TASK DESCRIPTION: Retype the entries in full, exactly.

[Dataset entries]
section
variable {s : State} {core : Nat} {w : Swap} (hc : core < 2048) (swap : (s.core core).swap = some w) (on : s.halts = false)
include hc swap on

/-- SWAP_IMAGE_WRITE of a victim whose engine work has ended: it waits for bank C1, then drains the slots and writes the image. -/
theorem exec_swapImageWrite_of_swap (first : w.second = false) (idle : (s.core core).midPass ((s.core core).slot w.slot).lctx = false)
    (vec : ((s.core core).vec.any fun v => v.lctx == ((s.core core).slot w.slot).lctx) = false) :
    let c := (s.core core).slot w.slot
    exec (.swapImageWrite core) s = if ((s.core core).bank 5).st ≠ .on then .next (s.mapCore core fun k => k.arrive 5)
      else match s.drainAll core c.lctx (psaveAddr c) with
        | .error va => .next (s.areaFault core c.lctx va 0x4000 2 true)
        | .ok s1 => .next ((s1.writeImage core c).mapCore core fun k => k.imageWritten w c) := by
  show execSwapImageWrite core s = _
  unfold execSwapImageWrite
  rw [if_neg (by rw [on]; simp; omega)]
  dsimp only
  rw [swap]
  dsimp only
  refine (if_neg (by rw [first, idle, vec]; simp)).trans ?_
  split
  · rfl
  · cases s.drainAll core ((s.core core).slot w.slot).lctx (psaveAddr ((s.core core).slot w.slot)) <;> rfl

/-- SWAP_END of an incoming context: it waits for bank C1 and for the banks of the bound tables; a table in a bank that is off ends it. -/
theorem exec_swapEnd_of_incoming {l : Nat} (second : w.second = true) (into : w.inl = some l) :
    let offs := (s.core core).tabOffs ((s.core core).slot w.slot) core
    exec (.swapEnd core) s = if ((s.core core).bank 5).st ≠ .on then .next (s.mapCore core fun k => k.arrive 5)
      else if offs.any fun o => (s.core core).bankIsOff o 8256 then .next ((s.mapCore core Core.noteOff).faultCtx core l stBankOff)
      else if !offs.all fun o => (s.core core).bankIsOn o 8256 then
        .next (s.mapCore core fun k => offs.foldl (fun k o => k.arriveAll o 8256) k)
      else .next ((s.setCore core (s.swappedIn core w l)).badHead core w.slot) := by
  show execSwapEnd core s = _
  unfold execSwapEnd
  rw [if_neg (by rw [on]; simp; omega)]
  dsimp only
  rw [swap]
  dsimp only
  rw [second, into]

end

/-- Settles O18: each event of a swap by its guards. -/
theorem swapsComplete : Obligations.SwapsComplete := by
  unfold Obligations.SwapsComplete
  refine ⟨?block, ?quantum, ?free, ?image, ?written, ?comesIn, ?tableOff, ?tableSleeps, ?imageWakes, ?endWakes, ?overdue⟩
  case block =>
    intro s core v l k hc hk en noSwap noQueue served some_ blocked best victim on
    show execSwapOnBlock core s = _
    unfold execSwapOnBlock
    rw [if_neg (by rw [on]; simp; omega)]
    dsimp only
    rw [← hk, if_neg (by rw [en, noSwap, noQueue, served]; simpa using ⟨some_, blocked⟩), best, victim]
  case quantum =>
    intro s core v l k hc hl hk en noSwap noQueue served due victim on
    show execSwapQuantumExpiry core l s = _
    unfold execSwapQuantumExpiry
    rw [if_neg (by rw [on]; simp; omega)]
    dsimp only
    rw [← hk, if_neg (by rw [en, noSwap, noQueue, served, due]; simp), victim]
  case free =>
    intro s core n l k hc hk en noSwap noQueue served slot best on
    show execFreeSlotAdmission core s = _
    unfold execFreeSlotAdmission
    rw [if_neg (by rw [on]; simp; omega)]
    dsimp only
    rw [← hk, if_neg (by rw [en, noSwap, noQueue, served]; simp), slot, best]
  case image =>
    intro s t core w hc swap first idle vec bank drained on
    rw [exec_swapImageWrite_of_swap hc swap on first idle vec]
    rw [if_neg (not_not.mpr bank), drained]
  case written =>
    intro k w c l into free
    obtain ⟨img, slot⟩ := k.imageWritten_of_incoming w c l into free
    exact ⟨(congrArg Ctx.swapouts img).trans rfl, (congrArg Ctx.tokens img).trans rfl, slot⟩
  case comesIn =>
    intro s core l w hc swap second into bank live awake on
    rw [exec_swapEnd_of_incoming hc swap on second into]
    rw [if_neg (not_not.mpr bank), if_neg (Bool.eq_false_iff.mp live), if_neg (by rw [awake]; simp)]
  case tableOff =>
    intro s core l w hc swap second into bank off on
    rw [exec_swapEnd_of_incoming hc swap on second into]
    rw [if_neg (not_not.mpr bank), if_pos off]
  case tableSleeps =>
    intro s core l w hc swap second into bank live asleep on
    rw [exec_swapEnd_of_incoming hc swap on second into]
    rw [if_neg (not_not.mpr bank), if_neg (Bool.eq_false_iff.mp live), if_pos (by rw [asleep]; rfl)]
  case imageWakes =>
    intro s core w hc swap first idle vec bank on
    rw [exec_swapImageWrite_of_swap hc swap on first idle vec]
    exact if_pos bank
  case endWakes =>
    intro s core l w hc swap second into bank on
    rw [exec_swapEnd_of_incoming hc swap on second into]
    exact if_pos bank
  case overdue =>
    intro s core hc ready goes free long on
    exact (if_neg (by rw [on]; simp; omega)).trans (if_pos (by rw [ready, goes, free]; simpa using long))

RESPONSE TO THE EXERCISE:
section
variable {s : State} {core : Nat} {w : Swap} (hc : core < 2048) (swap : (s.core core).swap = some w) (on : s.halts = false)
include hc swap on

/-- SWAP_IMAGE_WRITE of a victim whose engine work has ended: it waits for bank C1, then drains the slots and writes the image. -/
theorem exec_swapImageWrite_of_swap (first : w.second = false) (idle : (s.core core).midPass ((s.core core).slot w.slot).lctx = false)
    (vec : ((s.core core).vec.any fun v => v.lctx == ((s.core core).slot w.slot).lctx) = false) :
    let c := (s.core core).slot w.slot
    exec (.swapImageWrite core) s = if ((s.core core).bank 5).st ≠ .on then .next (s.mapCore core fun k => k.arrive 5)
      else match s.drainAll core c.lctx (psaveAddr c) with
        | .error va => .next (s.areaFault core c.lctx va 0x4000 2 true)
        | .ok s1 => .next ((s1.writeImage core c).mapCore core fun k => k.imageWritten w c) := by
  show execSwapImageWrite core s = _
  unfold execSwapImageWrite
  rw [if_neg (by rw [on]; simp; omega)]
  dsimp only
  rw [swap]
  dsimp only
  refine (if_neg (by rw [first, idle, vec]; simp)).trans ?_
  split
  · rfl
  · cases s.drainAll core ((s.core core).slot w.slot).lctx (psaveAddr ((s.core core).slot w.slot)) <;> rfl

/-- SWAP_END of an incoming context: it waits for bank C1 and for the banks of the bound tables; a table in a bank that is off ends it. -/
theorem exec_swapEnd_of_incoming {l : Nat} (second : w.second = true) (into : w.inl = some l) :
    let offs := (s.core core).tabOffs ((s.core core).slot w.slot) core
    exec (.swapEnd core) s = if ((s.core core).bank 5).st ≠ .on then .next (s.mapCore core fun k => k.arrive 5)
      else if offs.any fun o => (s.core core).bankIsOff o 8256 then .next ((s.mapCore core Core.noteOff).faultCtx core l stBankOff)
      else if !offs.all fun o => (s.core core).bankIsOn o 8256 then
        .next (s.mapCore core fun k => offs.foldl (fun k o => k.arriveAll o 8256) k)
      else .next ((s.setCore core (s.swappedIn core w l)).badHead core w.slot) := by
  show execSwapEnd core s = _
  unfold execSwapEnd
  rw [if_neg (by rw [on]; simp; omega)]
  dsimp only
  rw [swap]
  dsimp only
  rw [second, into]

end

/-- Settles O18: each event of a swap by its guards. -/
theorem swapsComplete : Obligations.SwapsComplete := by
  unfold Obligations.SwapsComplete
  refine ⟨?block, ?quantum, ?free, ?image, ?written, ?comesIn, ?tableOff, ?tableSleeps, ?imageWakes, ?endWakes, ?overdue⟩
  case block =>
    intro s core v l k hc hk en noSwap noQueue served some_ blocked best victim on
    show execSwapOnBlock core s = _
    unfold execSwapOnBlock
    rw [if_neg (by rw [on]; simp; omega)]
    dsimp only
    rw [← hk, if_neg (by rw [en, noSwap, noQueue, served]; simpa using ⟨some_, blocked⟩), best, victim]
  case quantum =>
    intro s core v l k hc hl hk en noSwap noQueue served due victim on
    show execSwapQuantumExpiry core l s = _
    unfold execSwapQuantumExpiry
    rw [if_neg (by rw [on]; simp; omega)]
    dsimp only
    rw [← hk, if_neg (by rw [en, noSwap, noQueue, served, due]; simp), victim]
  case free =>
    intro s core n l k hc hk en noSwap noQueue served slot best on
    show execFreeSlotAdmission core s = _
    unfold execFreeSlotAdmission
    rw [if_neg (by rw [on]; simp; omega)]
    dsimp only
    rw [← hk, if_neg (by rw [en, noSwap, noQueue, served]; simp), slot, best]
  case image =>
    intro s t core w hc swap first idle vec bank drained on
    rw [exec_swapImageWrite_of_swap hc swap on first idle vec]
    rw [if_neg (not_not.mpr bank), drained]
  case written =>
    intro k w c l into free
    obtain ⟨img, slot⟩ := k.imageWritten_of_incoming w c l into free
    exact ⟨(congrArg Ctx.swapouts img).trans rfl, (congrArg Ctx.tokens img).trans rfl, slot⟩
  case comesIn =>
    intro s core l w hc swap second into bank live awake on
    rw [exec_swapEnd_of_incoming hc swap on second into]
    rw [if_neg (not_not.mpr bank), if_neg (Bool.eq_false_iff.mp live), if_neg (by rw [awake]; simp)]
  case tableOff =>
    intro s core l w hc swap second into bank off on
    rw [exec_swapEnd_of_incoming hc swap on second into]
    rw [if_neg (not_not.mpr bank), if_pos off]
  case tableSleeps =>
    intro s core l w hc swap second into bank live asleep on
    rw [exec_swapEnd_of_incoming hc swap on second into]
    rw [if_neg (not_not.mpr bank), if_neg (Bool.eq_false_iff.mp live), if_pos (by rw [asleep]; rfl)]
  case imageWakes =>
    intro s core w hc swap first idle vec bank on
    rw [exec_swapImageWrite_of_swap hc swap on first idle vec]
    exact if_pos bank
  case endWakes =>
    intro s core l w hc swap second into bank on
    rw [exec_swapEnd_of_incoming hc swap on second into]
    exact if_pos bank
  case overdue =>
    intro s core hc ready goes free long on
    exact (if_neg (by rw [on]; simp; omega)).trans (if_pos (by rw [ready, goes, free]; simpa using long))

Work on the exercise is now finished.